No início desta semana, a Associação Comercial e Industrial de Bauru (Acib), o Conselho de Pastores Evangélicos de Bauru e Região (Conpev) e a Câmara Municipal de Reginópolis já haviam encaminhado ofício ao governador Geraldo Alckmin para solicitar a implantação do projeto.

A proposta da escola de soldados surgiu como conversa de bastidores políticos após a desativação do IPA de São José do Rio Preto, que agora vai abrigar um polo tecnológico, ainda a ser instalado.

Representantes da Associação dos Policiais Militares da Reserva, Reformados, da Ativa e Pensionistas da Caixa Beneficente da Polícia Militar do Estado de São Paulo (Aipomesp), Associação dos Cabos e Soldados (regional Bauru), Associação dos Subtenentes e Sargentos (regionais Marília e Bauru) e Associação de Defesa dos Policiais Militares do Estado de São Paulo (Adepom), além dos quatro Conselhos Comunitários de Segurança Pública (Consegs), a Câmara Municipal de Bauru, Ministério Público do Trabalho (MPT) e Associação dos Maçons de Bauru e Região (Assoma) já estão unidos para que a mudança ocorra.

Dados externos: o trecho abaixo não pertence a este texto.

-- ==== Sys2Proof/Tests/Slice0.lean ====
section
/-!
SUPPORT. The model's own tests: ill-formed commands, single commands on small states with results worked out from the spec, and for
every statement with hypotheses a state and operands that meet them.
-/

namespace Sys2Proof.Tests

open Sys2Proof Sys2Proof.Machine

set_option Elab.async false

/-! States to test on -/

/-- Write `n` bytes of `v` at offset `off` of section `t` of a Weave set. -/
def put (t off n v : Nat) (w : WSet) : WSet := { w with mem := msetList 0 (secBase t + off) (bytesLE n v) w.mem }

/-- Channel ports opened, channels 0 to 2 ACTIVE and aligned, power state RUN, both segments enabled. -/
def live : State :=
  let s := State.reset
  let s1 : State := { s with
    pwr := { s.pwr with boot := .opened, st := .run, seqRun := false, serdesLock := true },
    img := { s.img with restarting := false },
    evh := { s.evh with scanning := false },
    lcc := { s.lcc with st := .commissioning },
    vot := { s.vot with mode := .m2oo3, admitOn := false },
    ch := Vector.replicate 4 { chanInit with st := .active, aligned := true },
    port := Vector.replicate 4 { portInit with dlUp := true, crs := false, cfg := [(1, 0x00100006#32)] },
    tx := Vector.replicate 4 { txInit with credits := none } }
  let s2 : State := { s1 with ch := s1.ch.set 3 { chanInit with st := .ready, aligned := true } }
  setReg (.ls 0) 0x040 (getReg s (.ls 0) 0x040 ||| 1#32) (setReg (.ls 1) 0x040 (getReg s (.ls 1) 0x040 ||| 1#32) s2)

/-- What the statements on registers ask of the state. -/
theorem test_live_calm : Calm live := by decide +kernel
theorem test_live_writer : Writer 4 live ∧ Writer 0 live :=
  ⟨by decide +kernel,
   by decide +kernel⟩
theorem test_live_free (k : PageKind) (h : k ≠ .cntu) : FreePage 4 k live := by
  refine ⟨?_, ?_⟩ <;> cases k <;> first | rfl | exact absurd rfl h
theorem test_live_idle : NothingQueued live := by decide +kernel
theorem test_live_quiet : Quiet live := by decide +kernel

/-! The machine as a whole -/

/-- The state after a command. -/
def after (c : Instr) (s : State) : State :=
  match exec c s with
  | .next t => t
  | .fault _ => s
  | .refused _ => s

/-- The state after a step. -/
def ran (s : State) : State :=
  match step s with
  | .next t => t
  | .fault _ => s
  | .refused _ => s

/-- The first command of the queue takes effect; the second waits. R118: PME_Turn_Off is answered, the link goes to L2/L3 Ready. -/
theorem test_step_front : (ran { live with pending := [.pmeTurnOff 0, .wdog] }).pending = [.wdog] ∧
    (ran { live with pending := [.pmeTurnOff 0, .wdog] }).port[(0 : Port)].l23 = true := by decide +kernel
/-- No row of the table gives bits, so no word spells a command. -/
theorem test_no_words : decodeTableWord 32 0x12345678 = none ∧ (live.withFetchWord 32 5).pending = [] := by decide +kernel
theorem test_wit_StepRunsFront : ({ live with pending := [.wdog] } : State).pending = .wdog :: [] := rfl
theorem test_wit_IdleStepPassesTime : live.pending = [] ∧ live.pwr.seqRun = false ∧ State.reset.pwr.seqRun = true := by decide +kernel
theorem test_wit_invariants : Delivered live ∧ MemoriesWf live ∧ ∃ t, step live = .next t := ⟨⟨rfl, rfl⟩, by decide +kernel, _, rfl⟩
/-- 40 ns are five addends of the MER clock (R321); in units of 2^-64 s, 40 ns are 737,869,762,948.4. -/
theorem test_idle_time : tickStep live = 737869762950 := by decide +kernel

/-! Ill-formed commands: one for each check -/

theorem test_wf_word : wellFormed (.registerWrite 4 0x041 0xF ⟨0, false⟩) = false ∧ wellFormed (.registerRead 4 0x042 ⟨1, 0⟩) = false ∧
    wellFormed (.registerRead 4 0x040 ⟨2, 0⟩) = false ∧ wellFormed (.registerRead 0 0x040 ⟨2, 0⟩) = true ∧
    wellFormed (.unassignedPageWrite 4 0x41 0) = false ∧ wellFormed (.guardedValueWrite 4 0 0x041 0) = false ∧
    wellFormed (.votedWrite 0 0 0x041 0) = false ∧ wellFormed (.votedEntryExpire 0 0 0x041) = false ∧
    wellFormed (.bitAliasWrite 4 0x0001 0) = false ∧ wellFormed (.userPageRead 4 0x041 0) = false ∧
    wellFormed (.ovfClear 4 0x31045 0) = false ∧ wellFormed (.registerWrite 4 0x040 0xF ⟨0, false⟩) = true := by decide +kernel
theorem test_wf_requests : wellFormed (.mntReadStatus 72 ⟨2, false, 0, 0⟩ 0) = false ∧ wellFormed (.bar2Read 0 0 0 0) = false ∧
    wellFormed (.bar2Read 0 0 4097 0) = false ∧ wellFormed (.bar2Write 0 0 [1] [] false) = false ∧
    wellFormed (.bar4Write 0 0 0xFFF [1, 2] [true] false false) = false ∧ wellFormed (.bar4Read 0 0 0 ⟨0, []⟩ 0) = false ∧
    wellFormed (.bar4Read 0 0 0xFFC ⟨4, [true, true, true, true]⟩ 0) = true ∧ wellFormed (.dlUp 0 5 4 none) = false ∧
    wellFormed (.linkSpeedWidthChange 0 4 3) = false ∧ wellFormed (.dlUp 0 4 4 none) = true := by decide +kernel

/-- A slave cycle for the tests. -/
def cycR : SlaveCyc := { addr := 0x100000, am := 0x39, size := 4, write := false, blt := false, mblt := false, rmw := false }
def cycW : SlaveCyc := { cycR with write := true }
/-- A ring frame for the tests. -/
def frameT (typ : BitVec 4) : Frame :=
  { typ := typ, src := 2, sec := false, dst := 0x7F, crit := false, carry := false, wrapped := false, slot := 1, cycle := 0,
    utag := 0, payload := [], crcOk := true, eed := false, lenOk := true }

theorem test_wf_bus : wellFormed (.imageWindowWrite 0 cycR [1, 2, 3, 4]) = false ∧ wellFormed (.imageWindowWrite 0 cycW [1]) = false ∧
    wellFormed (.forwardWindowWrite 0 cycW [1]) = false ∧ wellFormed (.imageWindowRead 0 cycW) = false ∧ wellFormed (.forwardedRead 0 cycW) = false ∧
    wellFormed (.delayedReadRepeat 0 cycW) = false ∧ wellFormed (.iackCycle 0 0 0) = false ∧ wellFormed (.handlerServe 0 0) = false ∧
    wellFormed (.gapWaitExpire 0 .scheduled) = false ∧ wellFormed (.imageWindowWrite 0 cycW [1, 2, 3, 4]) = true := by decide +kernel
theorem test_wf_ring : wellFormed (.dataFrameReceive 0 true (frameT 2)) = false ∧ wellFormed (.syncFrameReceive 0 true 0 (frameT 1)) = false ∧
    wellFormed (.coldstartFrameReceive 0 (frameT 4)) = false ∧ wellFormed (.inaugFrameReceive 0 (frameT 5)) = false ∧
    wellFormed (.resultFrameReceive 0 (frameT 3)) = false ∧ wellFormed (.memberLoss 65) = false ∧ wellFormed (.takeover 65) = false ∧
    wellFormed (.release 65) = false ∧ wellFormed (.remoteRequestReceive ⟨0, []⟩ []) = false ∧
    wellFormed (.remoteResponseReceive ⟨0, []⟩ []) = false ∧ wellFormed (.remCmd []) = false ∧
    wellFormed (.dataFrameReceive 0 true (frameT 1)) = true ∧ wellFormed (.memberLoss 64) = true := by decide +kernel

/-! Registers -/

/-- IMG.EVENT reads 0x3700_0005 (the example of R21). -/
def imgEvent : State := { live with evh := { live.evh with event := [(0x1B, 0x37000005#32)] } }
/-- R21: acknowledged with the SEQ it read. -/
theorem test_ack : mget 0 (after (.eventAck 4 0x1B 0x37 0x000005) imgEvent).evh.event 0x1B = 0x37000000#32 := by decide +kernel
/-- R21: the acknowledgement misses when SEQ has counted on. -/
theorem test_ack_miss : mget 0 (after (.eventAck 4 0x1B 0x38 0x000005) imgEvent).evh.event 0x1B = 0x37000005#32 ∧
    getFld (after (.eventAck 4 0x1B 0x38 0x000005) imgEvent) .img 0x008 31 31 = 1 := by decide +kernel
/-- R42: bit 3 of IMG.EVENT_EN has alias address 0x0008_6E8C. -/
theorem test_alias : getReg (after (.bitAliasWrite 4 0x6E8C 1) live) .img 0x014 = 8#32 := by decide +kernel
/-- Tables 2.14 and 2.19: ID of IMG is TYPE 0x1B, INST 0, version 0x01, 0x00. -/
theorem test_read_id : (after (.registerRead 4 0x1B000 ⟨1, 0⟩) live).out = [.word 4 0x1B000100#32] := by decide +kernel
/-- R13: a partial write is discarded and captured with cause 0x7, at page 0x00 and offset 0x014 by requester 4. -/
theorem test_partial : getReg (after (.registerWrite 4 0x014 0x3 ⟨0xFFFFFFFF, false⟩) live) .glb 0x030 = 0x9E000014#32 ∧
    getReg (after (.registerWrite 4 0x014 0x3 ⟨0xFFFFFFFF, false⟩) live) .glb 0x014 = 0 := by decide +kernel

theorem test_wit_RegisterWrites : Calm live ∧ Writer 4 live ∧ Writer 0 live ∧ (∀ k, k ≠ PageKind.cntu → FreePage 4 k live) ∧
    unassignedAt 4 0x50000 = true ∧ unassignedAt 0 0xFFFFC = true :=
  ⟨test_live_calm, test_live_writer.1, test_live_writer.2, test_live_free, by decide +kernel⟩
theorem test_wit_EventAcknowledged : Calm imgEvent ∧ Writer 4 imgEvent ∧ FreePage 4 .img imgEvent ∧ (0x1B : BitVec 8).toNat = PageKind.img.num ∧
    (0x37 : BitVec 8).toNat = fieldOf (mget 0 imgEvent.evh.event 0x1B) 31 24 ∧
    (0x38 : BitVec 8).toNat ≠ fieldOf (mget 0 imgEvent.evh.event 0x1B) 31 24 := by decide +kernel
/-- IMG's LOCK is set. -/
def locked : State := setReg .img 0x018 1 live
theorem test_wit_LockWrittenOnce : Calm locked ∧ Writer 4 locked ∧ FreePage 4 .img locked ∧ getFld locked .img 0x018 0 0 = 1 ∧
    Calm live ∧ FreePage 4 .img live ∧ getFld live .img 0x018 0 0 = 0 := by decide +kernel
/-- A requester's IND_ADDR of EVH. -/
def indAt (r : Req) (w : Word) : State := modReq r (fun q => { q with indAddr := [(0x30, w)] }) live
theorem test_wit_IndirectReads : CoreRuns live ∧ Reader 4 (regAddr .evh 0x024) (indAt 4 0x01000008) ∧ Reader 3 (regAddr .evh 0x024) (indAt 3 0) ∧
    (0x30 : BitVec 8).toNat = PageKind.evh.num ∧ indLen .evh (fieldOf (indAddr (indAt 4 0x01000008) 4 .evh) 27 24) = some 8 ∧
    indRuns live .evh 1 = true ∧ almSpace .evh 1 = false ∧ fieldOf (indAddr (indAt 4 0x01000008) 4 .evh) 23 0 = 8 ∧
    indLen .evh (fieldOf (indAddr (indAt 4 0x03000000) 4 .evh) 27 24) = none ∧ live.ch[(3 : Port)].st.inService = true := by decide +kernel
theorem test_wit_IndirectWrites : Calm (indAt 0 0x91000001) ∧ Writer 0 (indAt 0 0x91000001) ∧ FreePage 0 .evh (indAt 0 0x91000001) ∧
    fieldOf (indAddr (indAt 0 0x91000001) 0 .evh) 27 24 = 1 ∧ fieldOf (indAddr (indAt 0 0x91000001) 0 .evh) 23 0 = 1 ∧
    indRuns (indAt 0 0x91000001) .evh 1 = true ∧ Writer 4 (indAt 4 0x91000007) ∧ fieldOf (indAddr (indAt 4 0x91000007) 4 .evh) 23 0 = 7 := by
  decide +kernel
/-- R28: a held value of CNT.USER_EN. -/
def heldUser : State := modReq 4 (fun q => { q with guards := [(PageKind.cnt.num, ⟨0x040, 0x5#32⟩)] }) live
theorem test_wit_GuardedSequence : Calm live ∧ Writer 4 live ∧ pageRefused 4 .cnt = false ∧ (0x31 : BitVec 8).toNat = PageKind.cnt.num ∧
    heldIn live 4 .cnt = none ∧ guardedAt (0x31 : BitVec 8) (0x040 : BitVec 12) = true ∧ Calm heldUser ∧ Writer 4 heldUser ∧
    heldIn heldUser 4 .cnt = some ⟨0x040, 0x5#32⟩ ∧ (0x5#32 : Word) ≠ ~~~ (0x5#32 : Word) := by decide +kernel
/-- R28: the complement of the held value lets it take effect. -/
theorem test_guard : getReg (after (.guardWrite 4 0x31 0xFFFFFFFA) heldUser) .cnt 0x040 = 5#32 := by decide +kernel
/-- R32: channel 1 has written the same value in its present epoch. -/
def voted1 : State := { live with bus := { live.bus with voted := live.bus.voted.set 1 [⟨voteKey .lom 0x054, 9, 0, 0⟩] } }
theorem test_wit_VotedWrite : Calm live ∧ Writer (portReq 0) live ∧ FreePage (portReq 0) .lom live ∧ (0x1A : BitVec 8).toNat = PageKind.lom.num ∧
    hasV .lom 0x054 = true ∧ hasV .cnt 0x040 = false ∧ live.vot.mode ≠ .m1oo1 ∧ recentOf live (voteKey .lom 0x054) = none ∧
    (∀ e : Port, live.bus.voted[e] = []) ∧ Calm voted1 ∧ Writer (portReq 0) voted1 ∧ voted1.ch[(1 : Port)].st = .active ∧
    (∃ x ∈ voted1.bus.voted[(1 : Port)], x.key = voteKey .lom 0x054 ∧ x.value = (9#32 : Word).setWidth 64 ∧ x.epoch = voted1.ch[(1 : Port)].epoch) := by
  decide +kernel
/-- R34: LOM.ARM_CYCLE takes the value two ACTIVE channels agree on. -/
theorem test_voted : getReg (after (.votedWrite 0 0x1A 0x054 9) voted1) .lom 0x054 = 9#32 := by decide +kernel
/-- Vote mode 1OO1 with channel 0. -/
def oneOf1 : State := { live with vot := { live.vot with mode := .m1oo1, oneCh := 0 }, lcc := { live.lcc with st := .maintenance, presence := true } }
theorem test_wit_VotedWriteOne : Calm oneOf1 ∧ Writer (portReq 0) oneOf1 ∧ FreePage (portReq 0) .lom oneOf1 ∧ oneOf1.vot.mode = .m1oo1 := by
  decide +kernel
/-- A shadow of RNG.MISS_LIMIT waits in an update group. -/
def shadowed (g pend : Word) : State :=
  setReg .rng 0x01C g (setReg .glb 0x064 pend { live with bus := { live.bus with shadow := [(regAddr .rng 0x054, 5#32)] } })
/-- The Loom runs on an empty set. -/
def loomRuns : State := { live with lom := { live.lom with run := true } }
theorem test_wit_ShadowUpdates : Calm loomRuns ∧ Writer 4 loomRuns ∧ FreePage 4 .glb loomRuns ∧ loomRuns.lom.run = true ∧
    pageGroup (shadowed 1 0) .rng = 1 ∧ pageGroup (shadowed 6 0) .rng = 6 ∧ pageGroup (shadowed 7 0x80) .rng = 7 ∧
    getFld (shadowed 7 0x80) .glb 0x064 7 7 = 1 ∧ NothingQueued (shadowed 1 0) ∧ Calm (shadowed 1 0) ∧ Calm (shadowed 7 0x80) ∧
    NothingQueued (shadowed 7 0x80) ∧ FreePage 4 .glb (shadowed 6 0) := by and_intros <;> decide +kernel
theorem test_wit_AliasWritesOneBit : PageKind.img.num < 0x40 ∧ Calm live ∧ Writer 4 live ∧ FreePage 4 .img live := by decide +kernel
theorem test_wit_Counters : Calm live ∧ Writer 4 live ∧ FreePage 4 .glb live ∧ FreePage 4 .cnt live := by decide +kernel
/-- R420: a written 0 clears the overflow bit, a written 1 leaves it. -/
theorem test_ovf : (after (.ovfClear 4 0x31044 0xFFFFFFFE) { live with evh := { live.evh with scOvf := 3 } }).evh.scOvf = 2 := by
  decide +kernel
theorem test_wit_RegisterReads : Calm live ∧ Reader 4 (regAddr .img 0x000) live ∧ Reader 0 (regAddr .img 0x00C) live ∧
    Reader 0 (regAddr .cntu (0x040 + 8 * 15)) live := by decide +kernel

Algumas dessas entidades também promovem abaixo-assinados em favor da causa.


Argumentos

Entre os argumentos para a substituição do antigo Instituto Penal Agrícola por uma escola de soldados, está o fato de a unidade ser um modelo defasado de reeducação, já que poucos detentos trabalham do campo. Hoje, o CPP 3 não se localiza mais em área rural e divide espaço com o Distrito Industrial.

Segundo os apoiadores da causa, a escola de formação de soldados traria de volta a tradição da cidade dentro da Polícia Militar – Bauru tem um dos batalhões pioneiros.


Nova unidade

O presidente do Sindicato dos Servidores Públicos do Sistema Penitenciário Paulista (Sindcop), Gilson Pimentel Barreto, informou que, caso o CPP 3 seja transformado em uma escola de formação de soldados, outra unidade deveria ser construída em Bauru.

“Essa proposta da escola não partiu da Secretaria de Administração Penitenciária (SAP). Em São José do Rio Preto, quando o IPA foi desativado, uma outra unidade foi construída para abrigar os detentos”, concluiu. O CPP 3 abriga hoje cerca de 1.200 reeducandos e conta com 200 funcionários.